Select picks the device with the lowest load score that has enough memory.

type Migration ¶

type Migration struct {
	// WorkloadID identifies the workload to migrate.
	WorkloadID string

	// FromDevice is the source device ID.
	FromDevice int

	// ToDevice is the destination device ID.
	ToDevice int

	// Reason explains why this migration was suggested.
	Reason string
}

Migration describes a suggested workload migration from an overloaded device to an underloaded one.

type ModelSpec ¶

type ModelSpec struct {
	// ParameterCount is the total number of parameters in the model.
	ParameterCount int64

	// OriginalFormat is the model's original weight format (e.g. "FP16", "BF16").
	// Used to avoid recommending a format larger than the original.
	OriginalFormat QuantFormat
}

ModelSpec describes a model's resource requirements for quantization recommendation.

type NextGenOptimizer ¶

type NextGenOptimizer struct {
	// contains filtered or unexported fields
}

NextGenOptimizer selects optimal execution paths based on GPU generation.

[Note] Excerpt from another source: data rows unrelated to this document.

-- ==== Sys2Proof/Certificates/Slice0/Obligations.lean ====
section
/-! DEFINITION. The statements for the provers, and the few terms they share beyond those of Safety. -/

namespace Sys2Proof.Machine

/-- Instruction i on s, whose operand fields leave s1, answers the next state t; where the result is to be pushed and the queue at the own core
refuses it, the fault of that refusal in its place (R13, R157). -/
abbrev Ends (i : Instr) (s s1 : State) (dst : Option R6) (t : State) : Prop := exec i s = .next (s1.kept dst t)

/-- The queue records of cluster p and the bound ends of its cores are gone; a record keeps its GEN (R154). -/
abbrev Unqueued (s t : State) (p : Nat) : Prop :=
  (∀ q < 64, t.queue (64 * p + q) = { gen := (s.queue (64 * p + q)).gen }) ∧ ∀ c, c / 8 = p → (t.core c).q = []

/-- A binary register instruction completes with the value f a b for rd. -/
abbrev Gives2 (i : Instr) (d a b : R6) (f : W → W → W) : Prop :=
  ∀ (s s1 : State) (x y : W), Operands s [a, b] (some d) false none [x, y] s1 → Ends i s s1 (some d) (s1.effect 4 (some d) (.ok { val := f x y }))

/-- A unary register instruction of `len` bytes completes with the value f a for rd. -/
abbrev Gives1 (i : Instr) (len : Nat) (d a : R6) (f : W → W) : Prop :=
  ∀ (s s1 : State) (x : W), Operands s [a] (some d) false none [x] s1 → Ends i s s1 (some d) (s1.effect len (some d) (.ok { val := f x }))

/-- A branch of `len` bytes on two registers goes to the address n halfwords from its own, or to the next instruction. -/
abbrev Branches (i : Instr) (len : Nat) (a b : R6) (n : Int) (c : W → W → Prop) [∀ x y, Decidable (c x y)] : Prop :=
  ∀ (s s1 : State) (x y : W), Operands s [a, b] none false none [x, y] s1 →
    exec i s = .next (s1.effect len none (.ok { pc := some (if c x y then s.me.pc + BitVec.ofInt 64 (2 * n) else s1.me.pc + nat len) }))

/-- A core's state apart from its counters and the shared writes that land. -/
def Core.uncounted (c : Core) : Core := { c with cyc := 0, beat := 0, g := [], gpend := [] }

/-- The pending instruction has popped, reserved and written nothing. -/
abbrev Latch.empty (l : Latch) : Prop := l.took = [] ∧ l.mails = [] ∧ l.ends = [] ∧ l.undo = []

/-- Leading bits: the n most significant bits of x are 0 and the next one, if there is one, is 1. -/
def Leads (x : W) (n : Nat) : Prop := n ≤ 64 ∧ (∀ i < n, x.getMsbD i = false) ∧ (n < 64 → x.getMsbD n = true)
/-- The same for the least significant bits. -/
def Trails (x : W) (n : Nat) : Prop := n ≤ 64 ∧ (∀ i < n, x.getLsbD i = false) ∧ (n < 64 → x.getLsbD n = true)

end Sys2Proof.Machine

open Sys2Proof Sys2Proof.Machine

/-! Encoding -/

/-- Decoding the words of a well-formed instruction gives it back, with every operand at every value the encoding admits. -/
def Obligations.DecodeEncode : Prop := ∀ (i : Instr) (e : Enc), encode i = some e → i.wf = true → decodeEnc e = .ok i

/-- A halfword or word that decodes is the one encoding of a well-formed instruction: no bit of it is dropped. -/
def Obligations.EncodeDecode : Prop := ∀ (h0 h1 : BitVec 16) (i : Instr), decodeHalves h0 h1 = .ok i →
  i.wf = true ∧ encode i = some (if h0.getLsbD 15 then .word (h0 ++ h1) else .half h0)

/-- Words written out bit by bit from Tables 03-1, 03-2 and 03-4, and those of Table 03-6. -/
def Obligations.DecodeWords : Prop :=
  decodeEnc (.word 0b1_000001_000011_000100_000101_0000000#32) = .ok (.add 3#6 4#6 5#6) ∧
  decodeEnc (.word 0x8228D180#32) = .ok (.add 5#6 6#6 35#6) ∧
  decodeEnc (.word 0x8438FFFD#32) = .ok (.addi 7#6 7#6 (-3)) ∧
  decodeEnc (.word 0xC2081FF4#32) = .ok (.bne 1#6 0#6 (-12)) ∧
  decodeEnc (.word 0xE4308901#32) = .ok (.vfadd 3#5 1#5 2#5 2#3 1#2) ∧
  decodeEnc (.half 0x127F#16) = .ok (.cAddi 9#5 (-1)) ∧
  decodeEnc (.word 0b1_000010_000011_000100_1111111111111#32) = .ok (.addi 3#6 4#6 0x1FFF#13) ∧
  decodeEnc (.word 0b1_000110_000011_000100_10_00000_000111#32) = .ok (.srai 3#6 4#6 7#6) ∧
  decodeEnc (.word 0b1_011010_000110_000101_0000000001000#32) = .ok (.sd 6#6 5#6 8#13) ∧
  decodeEnc (.word 0b1_011100_000000_000110_000101_1_10_0000#32) = .ok (.redadd 6#6 5#6 2#2) ∧
  decodeEnc (.word 0b1_101101_000001_000010_000011_01_00101#32) = .ok (.fma 1#6 2#6 3#6 1#2) ∧
  decodeEnc (.word 0b1_110000_00001_00010_00011_100_00011_01#32) = .ok (.vmin 1#5 2#5 3#5 4#3 1#2) ∧
  decodeEnc (.word 0b1_011110_00001_000010_000011_100_00010#32) = .ok (.vlds 1#5 2#6 3#6 4#3) ∧
  decodeEnc (.word 0b1_101000_0000000000000000000000101#32) = .ok (.jal 5#25) ∧
  decodeEnc (.half 0b0_0110_001_010_00011#16) = .ok (.cLd 1#3 2#3 3#5) ∧
  decodeEnc (.half 0x0000#16) = .error 0 ∧
  decodeEnc (.word 0b1_000000_0000000000000000000000000#32) = .error 4 ∧
  decodeEnc (.word 0b1_000001_000001_000010_000001_0011000#32) = .error 20 ∧
  decodeEnc (.word 0b1_010110_000001_100000_0000000000000#32) = .error 23

/-! The device, reset and the step -/

/-- The device right after reset (R353, R354, R48, R16, R27). Of the model: logs 1, 2 and 3. -/
def Obligations.ResetState : Prop :=
  State.reset.sec.st = 1 ∧ State.reset.memWf = true ∧ State.reset.net = [] ∧
  (∀ k, (State.reset.slot k).st = .free ∧ (State.reset.slot k).chunklim = 512#64) ∧
  (∀ a, State.reset.byteAt a = 0#8 ∧ State.reset.poisonAt a = false) ∧
  (∀ c, (State.reset.core c).mail = [] ∧ (State.reset.core c).deque = []) ∧
  (∀ d, (State.reset.die d).wdtLog = 36) ∧ (∀ k, modeF k = true ↔ k / 16 % 256 = 7)

/-- A cycle of a core that does not run only counts (R27, R353; log 67): its shared writes land, its counter goes on. One of a halted device
(R360), or one for which the cluster is not in step (log 14), is none. -/
def Sys2Proof.Rules.StoppedDevice : Prop := ∀ (s : State) (c : Nat) (r : List Turn), c < 1024 → s.agenda = .cycle c :: r →
  (s.sec.st = 5 ∨ s.inStep c = false → s.runs c = false → step s = .next { s with agenda := r }) ∧
  (s.sec.st ≠ 5 → s.inStep c = true → s.runs c = false →
    step s = .next ((({ s with agenda := r } : State).beginCycle c).modCore c fun co => { co with cyc := (co.cyc + 1) % 2 ^ 64 }))

/-- FAILED lasts: from every state in which the controller has failed, each step leaves it failed, unless it is the power-on, the
reload that the host asks for, or an alarm, which halts it (R355, R356, R360). -/
def Sys2Proof.Rules.FailedStays : Prop := ∀ (s t : State), s.sec.st = 4 →
  s.agenda.head? ≠ some (.event .powerOn) → s.agenda.head? ≠ some (.event .doorbellReload) → s.agenda.head? ≠ some (.event (.stageAccess true 8 2#64)) →
  (∀ c, s.agenda.head? ≠ some (.event (.securityAlarm c))) → step s = .next t → t.sec.st = 4

/-- HALTED lasts until power-on: a reload is discarded too (R355, R356, R360). -/
def Sys2Proof.Rules.HaltedStays : Prop := ∀ (s t : State), s.sec.st = 5 → s.agenda.head? ≠ some (.event .powerOn) → step s = .next t → t.sec.st = 5

/-- What the failure of the device and its halt end in: each lasts until the events that end it. Of the model: logs 60, 67 and 68. -/
def Obligations.SecurityLasts : Prop := Rules.FailedStays ∧ Rules.HaltedStays

/-- While the device does not run, no step gives a slot, a register or a message to it: from every state in WAIT, FAILED or HALTED
each step that is not a load, a reload, the power-on or the controller's service leaves slots, contexts and messages as they were, and of
the cores all but their counters and the shared writes that land (R353, R356). -/
def Sys2Proof.Rules.StoppedKeepsSlots : Prop := ∀ (s t : State), s.sec.st = 1 ∨ s.sec.st = 4 ∨ s.sec.st = 5 → 
  s.agenda.head? ≠ some (.event .powerOn) → s.agenda.head? ≠ some (.event .doorbellLoad) → s.agenda.head? ≠ some (.event .attestationService) → s.agenda.head? ≠ some (.event .doorbellReload) →
  (∀ w, s.agenda.head? ≠ some (.event (.stageAccess true 8 w))) →
  step s = .next t → t.slots = s.slots ∧ (∀ c, (t.core c).uncounted = (s.core c).uncounted) ∧ t.ctxs = s.ctxs ∧ t.net = s.net

/-- A device that does not run: its cycles and its other steps. Of the model: logs 4, 14, 67, 68 and 76. -/
def Obligations.StoppedDevice : Prop := Rules.StoppedDevice ∧ Rules.StoppedKeepsSlots

/-- The bytes at the PC of the slot that owns the turn decode to i: the step is exec of i on that slot, with the instruction pending and
the chunk opened, then the completions that it brought (log 15), and the end of the turn, which counts the cycle (R18, R71, R72, R270). The
agenda, and that the cluster is in step, are of this model (logs 4 and 14). Of the model: logs 4, 14 and 15. -/
def Obligations.StepRunsDecoded : Prop :=
  (∀ (s : State) (c : Nat) (r : List Turn) (i : Instr), s.agenda = .cycle c :: r → c < 1024 → s.runs c = true → s.inStep c = true →
    (s.slot (s.turnOwner c)).err = none → s.issues c = true → (s.slot (s.turnOwner c)).inj = none → s.fetch (s.turnOwner c) = .ok i →
    step s = andThen (exec i (((({ ({ s with agenda := r } : State).beginCycle c with ending := some c, cur := s.turnOwner c } : State).openChunk (s.turnOwner c)).upd
      fun sl => { sl with pend := some i, latch := {} }))) State.settled) ∧
  (∀ (t : State) (c : Nat), t.replay = [] → t.ending = some c → t.settled = .next (({ t with ending := none } : State).endTurn c)) ∧
  (∀ (t : State) (c : Nat), ((t.endTurn c).core c).cyc = ((t.core c).cyc + 1) % 2 ^ 64)

/-- What a slot fetches: the halfword at its PC, and for a set top bit the next one too, both inside the code window (R44, R71, R72). A poisoned
halfword is cause 131, whichever of the two it is (R324); a fetch outside the window cause 73; an encoding that no table holds its subcode of
family 0 (R82). -/
def Sys2Proof.Rules.FetchForms : Prop := ∀ (s : State) (k : Nat) (h0 h1 : BitVec 16), (s.slot k).pc.toNat < 65536 → (s.slot k).pc.toNat % 2 = 0 →
  h0 = s.codeHalf k (s.slot k).pc.toNat → h1 = s.codeHalf k ((s.slot k).pc.toNat + 2) → let at_ := tcmBase (coreOf k) + (s.slot k).pc.toNat
  (s.poisonAt at_ = true → s.fetch k = .error (131, none)) ∧
  (s.poisonAt at_ = false → h0.getLsbD 15 = false →
    (∀ i, decodeHalf h0 = .ok i → s.fetch k = .ok i) ∧ (∀ j, decodeHalf h0 = .error j → s.fetch k = .error (j, some (h0.setWidth 64)))) ∧
  (s.poisonAt at_ = false → h0.getLsbD 15 = true →
    ((s.slot k).pc.toNat = 65534 → s.fetch k = .error (73, none)) ∧
    ((s.slot k).pc.toNat < 65534 → s.poisonAt (at_ + 2) = true → s.fetch k = .error (131, none)) ∧
    ((s.slot k).pc.toNat < 65534 → s.poisonAt (at_ + 2) = false →
      (∀ i, decodeWord (h0 ++ h1) = .ok i → s.fetch k = .ok i) ∧ (∀ j, decodeWord (h0 ++ h1) = .error j → s.fetch k = .error (j, some ((h0 ++ h1).setWidth 64)))))

/-- A PC that is odd, or outside the code window, raises cause 73 at the fetch (R44). -/
def Sys2Proof.Rules.FetchOutside : Prop := ∀ (s : State) (k : Nat), (s.slot k).pc.toNat % 2 = 1 ∨ (s.slot k).pc.toNat ≥ 65536 →
  s.fetch k = .error (73, none)

/-- What a slot fetches, and the faults of the fetch. Of the model: logs 5 and 30. -/
def Obligations.FetchedInstruction : Prop := Rules.FetchForms ∧ Rules.FetchOutside

/-! Operands and results of register instructions -/

/-- Every operand form delivers: registers inside the chunk, registers with the end of the chunk, a queue end as destination or as source,
mb as source, values read before a park, the item that a park waited for, and the instructions under R91, whose ends are all homed at the
core, or whose rounds of reservation and commit are done (log 13). Where the instruction's result is to be pushed and the queue at the own core
refuses it, the instruction has done nothing but fault (R13, R157). -/
def Sys2Proof.Rules.OperandsReach : Prop := ∀ (s s1 : State) (len : Nat) (srcs : List R6) (dst : Option R6) (irr : Bool) (rel : Option Nat) (vs : List W)
  (body : List W → State → State), Operands s srcs dst irr rel vs s1 → s.withOps len srcs dst irr rel body = s1.kept dst (body vs s1)

/-- Where no form delivers: the first named end that is unbound, bound for the other direction or held by a stream raises its cause before
anything is popped or pushed (R91, R156, R161), sources first; a chunk with global state that must end first parks for its commit grant
(R26, R117). -/
def Sys2Proof.Rules.OperandsStop : Prop := ∀ (s : State) (len : Nat) (srcs : List R6) (dst : Option R6) (irr : Bool) (rel : Option Nat)
  (body : List W → State → State), s.me.latch = {} →
  (∀ c, (srcs.filter isQ).findSome? (s.endCheck 1) = some c → s.withOps len srcs dst irr rel body = s.raiseWith c) ∧
  (∀ d c, dst = some d → isQ d = true → (srcs.filter isQ).findSome? (s.endCheck 1) = none → s.endCheck 2 d = some c →
    s.withOps len srcs dst irr rel body = s.raiseWith c) ∧
  (srcs.all plainR = true → dst.all plainR = true → (irr || dst.any isG) = true → s.me.chunk.global = true →
    s.withOps len srcs dst irr rel body = s.parkRe .parkMem .commit)

/-- Where the instruction parks before it acts (R26, R91, R140, R157, R263): a release that waits for acknowledgements, a queue end whose
queue has no item for the slot or is homed elsewhere, mb with fewer messages than the fields that name it (logs 13 and 97). -/
def Sys2Proof.Rules.OperandsPark : Prop := ∀ (s s' : State) (len : Nat) (srcs : List R6) (dst : Option R6) (irr : Bool) (rel : Option Nat)
  (body : List W → State → State), s.me.latch = {} → s.me.chunk.global = false → s' = s.chunkDone s.cur →
  (∀ n, rel = some n → srcs.all plainR = true → dst.all plainR = true → (irr || dst.any isG) = true → ¬ s'.relDone rel →
    s.withOps len srcs dst irr rel body = s'.parkRe .parkMem (.acks n)) ∧
  (∀ d, dst = some d → isQ d = true → srcs.all plainR = true → s.endCheck 2 d = none → ¬ s'.relDone (s'.relScope dst rel) →
    s.withOps len srcs dst irr rel body = s'.parkRe .parkMem (.acks (rel.getD (s'.endScope d)))) ∧
  (∀ r, srcs.filter (fun r => isQ r || isMb r) = [r] → dst.all plainR = true → s'.relDone rel →
    (∀ q s2, isQ r = true → s.endCheck 1 r = none → s'.endLocal r = true → s'.endQueue r = some q → s'.stampMe.qPop q s'.cur (qIx r) false = (.wait, s2) →
      s.withOps len srcs dst irr rel body = s2.waitEnd r fun _ => { partials := s'.peek srcs }) ∧
    (isQ r = true → s.endCheck 1 r = none → s'.endLocal r = false →
      s.withOps len srcs dst irr rel body = (s'.toHome r fun h => .qpop s'.cur (qIx r) h false).waitEnd r fun _ => { partials := s'.peek srcs })) ∧
  (∀ n ms s2, srcs.any isMb = true → srcs.all (!isQ ·) = true → dst.all plainR = true → s'.relDone rel → n = (srcs.filter isMb).length → s'.mailTake s'.cur n = (ms, s2) →
    ms.length < n → s.withOps len srcs dst irr rel body =
      { s2.upd fun sl => { sl with st := .parkMsg, wait := .message 0 s2.serial true, latch := { partials := s'.peek srcs, mails := ms, left := n - ms.length } } with serial := s2.serial + 1 })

func NewNextGenOptimizer ¶

func NewNextGenOptimizer(hw *HardwareProfile) *NextGenOptimizer

NewNextGenOptimizer creates an optimizer for the given hardware profile. Returns nil if the profile does not describe a CUDA GPU.

func (*NextGenOptimizer) Describe ¶

func (o *NextGenOptimizer) Describe() string

Describe returns a human-readable summary of the optimizer's configuration.

func (*NextGenOptimizer) Generation ¶

func (o *NextGenOptimizer) Generation() GPUGeneration

Generation returns the detected GPU generation.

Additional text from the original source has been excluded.